Kamala Harris’s Teacher-Pay Plan: Adventures in Logrolling

Senator Kamala Harris has proposed a $315 billion program to raise teachers’ salaries by $13,500. There is nothing quite as fine to the worst kind of politician as buying an election with someone else’s money. Given that teachers’ unions are the financial bedrock of Democratic campaigns — together the NEA and the AFT were the third-largest spender in politics, and they donate almost exclusively to Democrats, with most of that money derived from dues deducted from teacher salaries — this is the Democrats voting tax dollars into their own political coffers, world-class logrolling.

That aside, it’s also lousy policy.

Dozens of academic studies over the years have failed to establish any consistent link between changes to teachers’ pay and students’ educational outcomes. The most reasonable interpretation of those data is that teachers’ compensation already is well above whatever hypothetical point it would need to be raised to for educational purposes. But Senator Harris frames this instead as a question of social justice.

That’s a peculiar way of looking at it. The average teacher’s individual compensation slightly exceeds the median household income of the United States; two married people each earning the average teacher’s pay would have a joint income placing them at the 90th income percentile. Households in the top 10 percent are not the most obvious cases of economic marginalization.

Senator Harris and others complain that teachers have lagged in compensation when compared with those who have similar education and experience, by which they mean college degrees and years of service. But this is a case of conflating credentials with education: Undergraduates entering colleges of education in pursuit of teaching careers reliably have the lowest test scores and grades of students in any major; a master’s degree in education is by no means comparable to a master’s degree in, say, electrical engineering, and doctorates in education are basically clipped from the backs of cereal boxes.

Even if such degrees were intellectually comparable, that would have little bearing on their economic value: Professors of art make substantially less money than professors of finance not because art is less valuable than banking but because finance professors have many high-paying alternatives to teaching, and professors of art have Starbucks.

Senator Harris might have proposed a $315 billion program focused on — imagine! — students. But students mostly are not old enough to vote, and they make very few campaign contributions.

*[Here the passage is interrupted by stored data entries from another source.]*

/-- RUN from READY: what the start of a job zeroes (R11, R27, R47, R287, R306, R480), the recorder or the replay, and the staged changes. Undefined
values repeat with the image, its inputs and the stepping (R13, R52). -/
def jobBegin (s : State) : State :=
  let s := s.mapSch fun k => { k with
    sCycle := 0, wCycle := 0, eddyW := 0, stepNo := 0, base := 0, stepW := 0, job := false, jobWait := true, weirAt := none, weirPhase := 0
    causes := [], perCause := [], eddyNs := 0, haltReq := none, replay := none, replayed := false, replayCount := 0, copies := [], handed := 0
    discard := 0, signals := [], sigSent := [], sigDrops := 0, ctlLate := 0, ctlMax := 0, bulkOver := [], outDig := [], arbS := 0, arbBusy := []
    ctlAt := [] }
  let s := { s with free := 2 ^ 64 * (2 * (runImg s).dig.toNat + if s.dev.b0 then 1 else 0) }
  let s := { s with pools := s.pools.map fun (p : Nat × Pool) => (p.1, { p.2 with waiting := [] }) }
  let s := { s with cores := s.cores.map fun (p : Nat × Core) => (p.1, coreStart p.2), trib := { s.trib with
    used := [], outStep := [], roomAt := 0, inAt := s.trib.inAt.map fun (p : Nat × List Nat) => (p.1, p.2.map fun _ => 0) } }
  let s := s.mapFab fun f => { f with takes := [], halfAt := [], injAt := [], narrow := f.narrow.map fun (n : NarrowWr) => { n with atW := 0 } }
  let s := s.mapPwr fun p => { p with changes := 0, waits := 0, stepE := 0 }
  let s := servingStart s
  let s := s.each s.mgm.staged fun s g => applyStaged s g.kind
  let s := s.mapMgm fun m => { m with staged := [] }
  let s := { s with inp := { s.inp with replaying := false, chip := false, left := [] } }
  let s := if s.inp.replayOn = 1 then replayStart s else inpStart s
  setState s .running

/-- The step-table entry of the step now executing, or of a later one (R28). -/
def stepEntry (s : State) (n : Nat) : StepEntry :=
  let l := (runImg s).steps
  l.getD (n % max 1 l.length) {}

/-- S-cycle 0 of a job (R473): the ledger admits step 0. -/
def jobStart (s : State) : State :=
  let e := stepEntry s 0
  let ch := charge s e.energy e.len
  if s.dev.state = .running ∧ s.sch.jobWait ∧ admits s ch then
    let s := s.mapSch fun k => { k with job := true, jobWait := false, lastWeirTick := s.now }
    let s := s.mapPwr fun p => { p with charge := ch, stepE := 0 }
    stepStart (slotTableApply s)
  else s

/-! ### The Flush (R284-R286) -/

/-- A core after the on-die part of a Flush (Table 8-4, R167, R185): the Sounding statistics stay. -/
def coreFlush (k : Core) : Core :=
  { coreUnload k with
    spad := [], bad := [], badX := [], wrote := [], sregs := [], sldPend := [], flags := [], vreg := [], mreg := [], vl := 0, queues := [], busy := []
    lastS := [], run := [], held := false, nextS := 0, weirDone := false, weirNext := 0, oxbow := 0, sldRead := (0, 0)
    arrays := [0, 1, 2, 3].foldl (fun m a => fset m {} a { snd := (k.arr a).snd }) [] }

Public schools are run largely at the local level, and for good reason. Decisions about compensation and other factors relating to teachers’ work belong at the local level, too — because that is where there is the most ready and direct democratic accountability. The Democrats’ push to federalize everything from policing practices to cow ponds to teachers’ salaries runs contrary to local democratic accountability and is part of an effort to centralize power in Washington for purely political purposes.

The Democrats have for more than a generation resisted every substantive attempt at reforming the public schools, especially in Democrat-dominated places such as New York City and Cleveland, where the public schools are failures overall and catastrophic failures for the poor, African Americans, and Latinos. They have fought school choice, targeted assistance for grossly neglected communities, accountability measures, and more — all while their most important political constituents were busily engaged in standardized-test fraud for students and professional-certification fraud for themselves. The system is dysfunctional, and Senator Harris proposes to shovel money into the fire.

Consider the African-American dropout rate in Wisconsin, where the Democrats will be holding their convention in 2020: More than a third of the state’s black students fail to graduate from high school. At Milwaukee’s North Division High School, nearly 40 percent of the students are absent on any given day, fewer than a third graduate in four years, and the ACT math proficiency rate is 0.0 percent. There are many reasons for this, but it seems unlikely that the average total compensation for a Milwaukee public-school teacher — more than $100,000 a year — is prominent among them.

Funny thing about big money in politics. The truth isn’t the story you usually hear from the Democrats and their media allies: With more than $40 million in combined 2018 giving, the National Education Association and the American Federation of Teachers were jointly the third-largest donor of the last election cycle. That is not unusual for them. Overall, they are the largest long-term source of political donations for Democrats. Those big-money malefactors you’re always hearing about from the likes of Senator Harris have in reality nowhere near as big a financial footprint in politics: Koch Industries is way down the list at No. 30, the Club for Growth at No. 37, and the almighty National Rifle Association at . . . No. 517. If you’re wondering what kind of political clout buys you a $315 billion windfall, that’s it.

There are good teachers and bad teachers, underpaid teachers and overpaid teachers. Senator Harris’s scheme has nothing to do with any of those issues, which are best addressed at the local level. Her proposal is not at heart about education at all. It’s an opening bid for the 2020 Democratic primary, and a high one.